Several questions immediately come to mind when reading the above paragraph. What is meant by information? How can we represent efficiently (i.e., compress) a source? How is the transmission cost calculated? How is reliability defined and measured? How much information can be transmitted reliably over the channel? What design tradeoffs can be made? The aim of this course is to answer these questions.
Learning outcomes
After completion of this course, the student should be able to
- Define entropy and mutual information and explain their operational meaning.

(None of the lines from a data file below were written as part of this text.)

-- ==== Sys2Proof/Safety.lean ====
section
/-! DEFINITION. What the model's data stands for as real numbers (rule R12), and the invariants of the engine
(rule R33), in the terms the statements use. -/

namespace Sys2Proof

/-- The real number of a term. -/
noncomputable def Pow2Term.toReal (t : Pow2Term) : ℝ := (t.coef : ℝ) * (2 : ℝ) ^ (t.exp : ℝ)

/-- The real number of an exact real. -/
noncomputable def Pow2Sum.toReal (x : Pow2Sum) : ℝ := (x.terms.map Pow2Term.toReal).sum

/-- Canonical terms: exponents in `[0, 1)`, strictly rising, no coefficient 0. -/
def Pow2Sum.canonical (x : Pow2Sum) : Prop :=
  x.terms.Pairwise (fun t u => t.exp < u.exp) ∧ ∀ t ∈ x.terms, 0 ≤ t.exp ∧ t.exp < 1 ∧ t.coef ≠ 0

namespace Machine

/-- The real number of one contribution: `gain * cos(quarter * pi / 2)`. -/
noncomputable def AudioTerm.toReal (t : AudioTerm) : ℝ :=
  t.gain.toReal * Real.cos ((t.quarter : ℝ) * Real.pi / 2)

/-- The real number of a sample of the audio port: the sum, hard-clipped to [-1, +1] (rule R192); or the number a record
of rounding functions gave. -/
noncomputable def Level.toReal : Level → ℝ
  | .rounded x => (x : ℝ)
  | .clip terms => min (max ((terms.map AudioTerm.toReal).sum) (-1)) 1

/-- `pan_l` in exact reals (rules R31, R166). -/
noncomputable def Slot.panL (v : Slot) : ℝ := Real.cos ((v.pan : ℝ) * Real.pi / 2)

/-- `pan_r` in exact reals (rules R31, R166). -/
noncomputable def Slot.panR (v : Slot) : ℝ := Real.sin ((v.pan : ℝ) * Real.pi / 2)

/-- Rule R33 (b): `active = false` exactly when `phase = Off`. -/
def Slot.offIffInactive (v : Slot) : Prop := v.active = false ↔ v.phase = .off

/-- Every slot of the pool is inactive exactly when it is Off (rule R33 (b)). -/
def State.poolConsistent (s : State) : Prop := ∀ i : Fin 24, (s.v[i.val]).offIffInactive

/-- Rule R33 (c): the envelope volume of an active slot is in 0..15 (CGB) or 0..255 (DirectSound); a CGB slot's goals
are `envelope_goal = 15` and `sustain_goal` in 0..15 (rules R29, R167). -/
def Slot.envelopeInRange (v : Slot) : Prop :=
  v.active = true →
    if v.isCgbVoice then
      0 ≤ v.envelopeVolume ∧ v.envelopeVolume ≤ 15 ∧ v.envelopeGoal = 15 ∧ 0 ≤ v.sustainGoal ∧ v.sustainGoal ≤ 15
    else 0 ≤ v.envelopeVolume ∧ v.envelopeVolume ≤ 255

/-- The envelope volume of every active slot is in its range (rule R33 (c)). -/
def State.envelopesInRange (s : State) : Prop := ∀ i : Fin 24, (s.v[i.val]).envelopeInRange

/-- Rule R34: every active slot's bend is its channel's. -/
def State.bendsAgree (s : State) : Prop :=
  ∀ i : Fin 24, (s.v[i.val]).active = true →
    (s.v[i.val]).pitchBend = (s.ch[(s.v[i.val]).channel.val]).pitchBendSemitones

/-- Rules R22, R23: the rate, where there is one, is greater than 0, and the frame accumulator is not negative. -/
def State.clocksLegal (s : State) : Prop := (∀ r, s.sampleRate = some r → 0 < r) ∧ 0 ≤ s.frameAcc

/-- Rule R26: the volume and the pan of every channel, and the pan position of every slot, are in 0..1. -/
def State.mixLegal (s : State) : Prop :=
  (∀ c : Fin 16, 0 ≤ (s.ch[c.val]).volume ∧ (s.ch[c.val]).volume ≤ 1 ∧ 0 ≤ (s.ch[c.val]).pan ∧ (s.ch[c.val]).pan ≤ 1) ∧
    ∀ i : Fin 24, 0 ≤ (s.v[i.val]).pan ∧ (s.v[i.val]).pan ≤ 1

/-- The slot runs one of the four generators, and its class is that of its voice record (rules R36, R57, R145). A noise
slot's interval is greater than 0 (rule R30). -/
def Slot.generatorLegal (pf : Platform) (v : Slot) : Prop :=
  v.active = true →
    kindSounds (readVoice pf v.voiceRef).kind = true ∧ v.isCgbVoice = kindIsCgb (readVoice pf v.voiceRef).kind ∧
      ((readVoice pf v.voiceRef).kind = .noise → 0 < v.noiseInterval)

/-- Every active slot runs a legal generator. -/
def State.generatorsLegal (s : State) : Prop := ∀ i : Fin 24, (s.v[i.val]).generatorLegal s.platform

/-- The parameters are in the ranges rules R6, R50, R83 give them: seeds not 0, `REF_HZ` greater than 0, at most 2^32
bytes of bank, every index of `SCALE_TABLE` inside `BASE_FREQ_TABLE`. -/
def Params.legal (p : Params) : Prop :=
  p.lfsrSeed15 ≠ 0 ∧ p.lfsrSeed7 ≠ 0 ∧ 0 < p.refHz ∧ p.bankSize ≤ 2 ^ 32 ∧ ∀ e ∈ p.scaleTable.toList, e.toNat % 16 ≤ 11

/-- `w` is the slot `v` with the one step its kind uses written for the tuning key `key` and the total offset `total`, in
exact reals: what `configure(s, key, total)` leaves (rules R242 to R246, R249). `semi` is `int_semi` and `reg` the register
value of rules R244 and R245. -/
def Slot.retuned (pf : Platform) (rate : Rat) (key : Int) (total : Rat) (v w : Slot) : Prop :=
  let vo := readVoice pf v.voiceRef
  let semi : Int := ⌊total / 256⌋
  let reg : Int := midiToCgbReg pf.params (key + semi) ⌊total - 256 * (semi : Rat)⌋
  match vo.kind with
  | .directSound =>
    ∃ step : Pow2Sum, w = { v with sampleStep := step } ∧ (sampleOfVoice pf vo = none → step = .zero) ∧
      ∀ smp, sampleOfVoice pf vo = some smp →
        step.toReal =
          (2 : ℝ) ^ (((key : ℝ) - (vo.baseMidiKey.toNat : ℝ)) / 12 + (total : ℝ) / 3072)
            * (smp.sampleRateHz : ℝ) / (rate : ℝ)
  | .square1 | .square2 =>
    w = { v with squarePhaseInc := (if reg < 2048 then 131072 / (2048 - (reg : Rat)) else 131072) / rate }
  | .progWave =>
    ∃ step : Pow2Sum, w = { v with sampleStep := step } ∧ (sampleOfVoice pf vo = none → step = .zero) ∧
      ∀ smp, sampleOfVoice pf vo = some smp →
        step = .ofRat ((if reg < 2048 then 65536 / (2048 - (reg : Rat)) else 65536) * (smp.numSamples : Rat) / rate)
  | .noise => w = { v with noiseInterval := rate / noiseKeyToHz pf.params (key + semi) }
  | .empty | .keysplit | .keysplitAll => w = v

/-- The number of active slots (rule R33 (a)). -/
def State.activeCount (s : State) : Nat := (s.v.toList.filter (fun v => v.active)).length

end Machine

end Sys2Proof
end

- Describe Shannon's source coding and channel coding theorems.
- Apply Huffmann codes to compress discrete memoryless sources losslessly.
- Compute the capacity of discrete memoryless point-to-point channels.

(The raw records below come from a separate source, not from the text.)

-- ==== Sys2Proof/Certificates/Slice0/Obligations.lean ====
section
/-! DEFINITION. The statements about the model, each a proposition with a name that says what it states. -/

open Sys2Proof Sys2Proof.Machine

/-! ## Encoding -/

/-- Decoding the encoding of a well-formed instruction gives the instruction back, every operand at every value its
field admits (rules R70 to R72, R78, R79; R57, R82 for the selectors in bank memory). -/
def Obligations.DecodeOfEncodeIsTheInstruction : Prop :=
  ∀ i : Instr, i.wellFormed = true → decode (encode i) = .ok i

/-- A command word that decodes is the encoding of what it decodes to: no two words mean one instruction, and no bit of
an accepted word is ignored (rules R70, R72, R78). -/
def Obligations.AcceptedWordIsTheEncoding : Prop :=
  ∀ (c : Word64) (i : Instr), decodeCommand c = .ok i → encode i = .command c ∧ i.wellFormed = true

/-- A command word decodes exactly when it meets the mask and the match value of one of the formats of rule R72, as the
procedure of rule R81 tests them. -/
def Obligations.DecoderAcceptsByMaskAndMatch : Prop :=
  ∀ c : Word64, (∃ i, decodeCommand c = .ok i) ↔
    (c &&& 0xFFFFFFFFFFFFFFFF#64 = 0x1000000000000000#64 ∨ c &&& 0xFFFFFFFF00000000#64 = 0x2000000000000000#64 ∨
      c &&& 0xFE00808000000000#64 = 0x3000000000000000#64 ∨ c &&& 0xFF0080FFFFFFFFFF#64 = 0x4000000000000000#64 ∨
      c &&& 0xFF00FFFFFFFFFFFF#64 = 0x5000000000000000#64 ∨ c &&& 0xFF008080FFFFFFFF#64 = 0x6000000000000000#64 ∨
      c &&& 0xFF00FFFFFFFF0000#64 = 0x7000000000000000#64 ∨ c &&& 0xFFFFFFFF00000000#64 = 0x8000000000000000#64)

/-- Words written out in `95_test_vectors.md` section 2.1, one of each family, decode to the calls they stand for, and kind
bytes of the opcode table to their generators; and of a flags word only bit 0, which selects the decoder, and bit 30, the
loop attribute, are read (rule R82). -/
def Obligations.SpecWordsDecode : Prop :=
  decodeTableWord 64 0x1000000000000000 = some .reset ∧
    decodeTableWord 64 0x200000000000AC44 = some (.setRate 44100) ∧
    decodeTableWord 64 0x3109246400000340 = some (.noteOn true 9 36 100 0x340) ∧
    decodeTableWord 64 0x40003C0000000000 = some (.noteOff 0 60) ∧
    decodeTableWord 64 0x5009000000000000 = some (.allOff 9) ∧
    decodeTableWord 64 0x6000060200000000 = some (.ccBendr 0 2) ∧
    decodeTableWord 64 0x7000000000000000 = some (.pbend 0 0) ∧
    decodeTableWord 64 0x700000000000E000 = some (.pbend 0 (-8192)) ∧
    decodeTableWord 64 0x8000000000000100 = some (.render 256) ∧
    decodeTableWord 32 0x40000000 = some (.decodeRaw true) ∧ decodeTableWord 32 0x00000001 = some (.decodeDpcm false) ∧
    decodeTableWord 8 0x01 = some .voiceDirectsound ∧ decodeTableWord 8 0x07 = some .voiceKeysplitall ∧
    decodeTableWord 8 0x08 = none ∧ decodeTableWord 64 0x3000BC6400000100 = none ∧
    ∀ f : Word32,
      decode (.flags f) = .ok (if f.getLsbD 0 then .decodeDpcm (f.getLsbD 30) else .decodeRaw (f.getLsbD 30)) ∧
        decode (.flags (f &&& 0x40000001#32)) = decode (.flags f)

- Describe Shannon's capacity formula on the additive white Gaussian noise (AWGN) channel and elaborate on the fundamental tradeoff between power and bandwidth.
- Compute and estimate the symbol and bit error probability of simple modulations (PAM, PSK, QAM) for transmission over the AWGN channel.
- Estimate the performance of communication links (i.e., modulation formats, channel codes and decoders) over the AWGN channel by computer simulation. This includes determining simulation parameters to reach the desired accuracy as well as programming the simulation in MATLAB.
Content
- Entropy, data compression, prefix-free codes, Kraft inequality, Huffman codes, the source coding theorem.
- Mutual information, channel capacity, the channel coding theorem.
- Detection theory: maximum likelihood (ML) and maximum a posteriori detection.
- Methods for computing and bounding the symbol and bit error probabilities: decision regions, Q-function, union bound techniques.
- Analysis of linear modulation formats (PAM, PSK, QAM), power and spectral efficiency.
- Channel coding, Hamming distance, hard- and soft-decision decoding.
- Linear block codes: generator and parity-check matrices, syndrome decoding, error correction and error detection capability.
- Convolutional codes: trellis diagram, ML decoding, Viterbi algorithm, union bound on the error probability for ML soft- and hard-decision decoding.
- Modern codes: turbo codes and low-density parity-check codes, iterative message-passing decoding.
Course staff
- Examiner: Alexandre Graell I Amat (alexandre.graell@chalmers.se; Office: Room 6409, Department of Electrical Engineering)
- Lecturers: Alexandre Graell i Amat and Giuseppe Durisi (durisi@chalmers.se; Office: Room , Department of Electrical Engineering)
- Teaching assistants: Shen Li (shenl@chalmers.se, office: 6439) and Mohammad Farsi (farsim@chalmers.se, office: 6340)
Course literature
This course does not have any mandatory literature. The course is based on a complete set of lecture notes that will be made available in Canvas and therefore it does not follow a particular textbook.
For those students who wish to delve deeper the following books may be interesting:
- Stefan M. Moser and Po-Ning Chen, A Student's Guide to Coding and Information Theory, Cambridge University Press, 2012.
- W. E. Ryan and S. Lin, Channel codes. Classical and modern, Cambridge: Cambridge University Press, 2009.
- John Proakis, Digital Communications, McGraw-Hill, 2000.
- Sergio Benedetto, Ezio Biglieri, Principles of Digital Transmission: With Wireless Applications, Kluwer Academic Publishers, 1999;
Additional course material
Slides for the lectures, exercises for the tutorial sessions, and additional material will be made available on the course web page.
Schedule
Please see the course memo.
Also, please check the calendar in Canvas
Grading
The final grade on the course will be decided by the project (maximum score 30), quizzes (maximum score 3, rounded to the nearest integer), tutorials (maximum score 7), and final exam (maximum score 60). The sum of all scores will decide the grade according to the following table. A minimum score of 15 points in the exam is required to pass the course. Furthermore, the project must be approved to receive a passing grade.
Detailed information is provided in the course memo.